> [TASK OBJECTIVE] Find the line with "context handles its" and the line with "f.element x e)" in the entries below; output exactly those two lines, every line between them, and no others.

> [RAW DATA]
┏━━

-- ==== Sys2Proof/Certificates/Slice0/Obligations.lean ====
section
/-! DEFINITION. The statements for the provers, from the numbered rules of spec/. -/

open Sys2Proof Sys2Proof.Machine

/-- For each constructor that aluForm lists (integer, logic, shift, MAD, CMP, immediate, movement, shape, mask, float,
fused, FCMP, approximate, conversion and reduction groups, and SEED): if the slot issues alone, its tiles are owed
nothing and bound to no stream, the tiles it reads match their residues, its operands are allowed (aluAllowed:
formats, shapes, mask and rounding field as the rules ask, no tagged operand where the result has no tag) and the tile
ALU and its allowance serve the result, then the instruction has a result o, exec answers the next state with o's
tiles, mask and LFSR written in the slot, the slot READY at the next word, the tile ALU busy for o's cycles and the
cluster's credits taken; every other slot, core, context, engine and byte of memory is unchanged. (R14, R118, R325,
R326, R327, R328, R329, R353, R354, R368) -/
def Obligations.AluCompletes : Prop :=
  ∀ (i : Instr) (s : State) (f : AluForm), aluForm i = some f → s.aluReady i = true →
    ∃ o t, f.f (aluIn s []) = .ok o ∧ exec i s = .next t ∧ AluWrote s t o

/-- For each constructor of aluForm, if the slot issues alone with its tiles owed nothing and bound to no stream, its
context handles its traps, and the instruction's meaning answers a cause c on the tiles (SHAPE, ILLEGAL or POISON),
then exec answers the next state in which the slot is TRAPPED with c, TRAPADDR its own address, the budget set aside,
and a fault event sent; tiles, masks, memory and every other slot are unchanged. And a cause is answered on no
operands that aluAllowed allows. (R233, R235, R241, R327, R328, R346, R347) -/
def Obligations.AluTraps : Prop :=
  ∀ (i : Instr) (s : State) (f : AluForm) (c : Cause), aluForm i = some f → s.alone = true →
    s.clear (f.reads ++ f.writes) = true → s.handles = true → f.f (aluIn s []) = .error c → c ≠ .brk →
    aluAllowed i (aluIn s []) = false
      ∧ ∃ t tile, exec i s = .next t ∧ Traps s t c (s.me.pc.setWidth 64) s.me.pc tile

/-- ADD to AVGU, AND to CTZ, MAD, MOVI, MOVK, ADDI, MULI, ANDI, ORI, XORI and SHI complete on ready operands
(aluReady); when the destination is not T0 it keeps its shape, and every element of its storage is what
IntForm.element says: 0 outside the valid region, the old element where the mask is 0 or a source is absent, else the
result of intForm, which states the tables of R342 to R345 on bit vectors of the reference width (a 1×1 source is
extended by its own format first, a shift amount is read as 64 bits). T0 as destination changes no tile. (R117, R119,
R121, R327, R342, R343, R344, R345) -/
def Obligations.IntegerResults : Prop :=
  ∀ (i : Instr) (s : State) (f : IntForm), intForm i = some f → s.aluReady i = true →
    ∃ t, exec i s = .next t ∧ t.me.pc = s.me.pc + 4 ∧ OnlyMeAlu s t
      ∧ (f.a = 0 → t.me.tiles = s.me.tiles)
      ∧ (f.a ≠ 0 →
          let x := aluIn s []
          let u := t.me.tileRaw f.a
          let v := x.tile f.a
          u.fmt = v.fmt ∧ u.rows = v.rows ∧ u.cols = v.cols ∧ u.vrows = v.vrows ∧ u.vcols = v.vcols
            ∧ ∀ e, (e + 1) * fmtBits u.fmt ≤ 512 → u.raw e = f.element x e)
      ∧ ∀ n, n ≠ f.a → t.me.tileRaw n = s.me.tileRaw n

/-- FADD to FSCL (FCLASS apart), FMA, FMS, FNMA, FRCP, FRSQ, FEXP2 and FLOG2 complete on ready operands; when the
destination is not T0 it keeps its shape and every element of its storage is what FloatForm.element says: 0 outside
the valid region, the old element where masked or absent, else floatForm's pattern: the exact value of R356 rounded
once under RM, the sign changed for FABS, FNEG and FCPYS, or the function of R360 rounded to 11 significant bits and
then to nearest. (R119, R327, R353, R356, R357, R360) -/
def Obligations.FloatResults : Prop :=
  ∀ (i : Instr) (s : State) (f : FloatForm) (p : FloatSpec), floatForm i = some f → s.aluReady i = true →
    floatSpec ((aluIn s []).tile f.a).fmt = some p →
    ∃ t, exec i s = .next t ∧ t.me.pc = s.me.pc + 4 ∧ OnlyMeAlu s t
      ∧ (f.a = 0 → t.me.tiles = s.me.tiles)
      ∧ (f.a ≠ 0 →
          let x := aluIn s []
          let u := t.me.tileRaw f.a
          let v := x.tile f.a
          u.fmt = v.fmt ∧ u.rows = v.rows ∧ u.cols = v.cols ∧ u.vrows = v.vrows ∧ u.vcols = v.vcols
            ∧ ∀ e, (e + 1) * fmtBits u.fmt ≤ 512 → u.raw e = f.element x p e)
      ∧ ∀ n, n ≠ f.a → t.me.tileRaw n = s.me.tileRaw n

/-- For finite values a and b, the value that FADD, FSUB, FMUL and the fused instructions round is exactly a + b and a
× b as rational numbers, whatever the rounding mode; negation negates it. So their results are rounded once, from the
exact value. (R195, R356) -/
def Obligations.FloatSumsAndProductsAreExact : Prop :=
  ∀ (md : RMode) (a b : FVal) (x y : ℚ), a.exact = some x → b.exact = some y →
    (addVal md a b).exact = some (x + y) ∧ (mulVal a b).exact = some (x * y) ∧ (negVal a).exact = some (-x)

┗━━

> [WRITTEN RESPONSE]
context handles its traps, and the instruction's meaning answers a cause c on the tiles (SHAPE, ILLEGAL or POISON),
then exec answers the next state in which the slot is TRAPPED with c, TRAPADDR its own address, the budget set aside,
and a fault event sent; tiles, masks, memory and every other slot are unchanged. And a cause is answered on no
operands that aluAllowed allows. (R233, R235, R241, R327, R328, R346, R347) -/
def Obligations.AluTraps : Prop :=
  ∀ (i : Instr) (s : State) (f : AluForm) (c : Cause), aluForm i = some f → s.alone = true →
    s.clear (f.reads ++ f.writes) = true → s.handles = true → f.f (aluIn s []) = .error c → c ≠ .brk →
    aluAllowed i (aluIn s []) = false
      ∧ ∃ t tile, exec i s = .next t ∧ Traps s t c (s.me.pc.setWidth 64) s.me.pc tile

/-- ADD to AVGU, AND to CTZ, MAD, MOVI, MOVK, ADDI, MULI, ANDI, ORI, XORI and SHI complete on ready operands
(aluReady); when the destination is not T0 it keeps its shape, and every element of its storage is what
IntForm.element says: 0 outside the valid region, the old element where the mask is 0 or a source is absent, else the
result of intForm, which states the tables of R342 to R345 on bit vectors of the reference width (a 1×1 source is
extended by its own format first, a shift amount is read as 64 bits). T0 as destination changes no tile. (R117, R119,
R121, R327, R342, R343, R344, R345) -/
def Obligations.IntegerResults : Prop :=
  ∀ (i : Instr) (s : State) (f : IntForm), intForm i = some f → s.aluReady i = true →
    ∃ t, exec i s = .next t ∧ t.me.pc = s.me.pc + 4 ∧ OnlyMeAlu s t
      ∧ (f.a = 0 → t.me.tiles = s.me.tiles)
      ∧ (f.a ≠ 0 →
          let x := aluIn s []
          let u := t.me.tileRaw f.a
          let v := x.tile f.a
          u.fmt = v.fmt ∧ u.rows = v.rows ∧ u.cols = v.cols ∧ u.vrows = v.vrows ∧ u.vcols = v.vcols
            ∧ ∀ e, (e + 1) * fmtBits u.fmt ≤ 512 → u.raw e = f.element x e)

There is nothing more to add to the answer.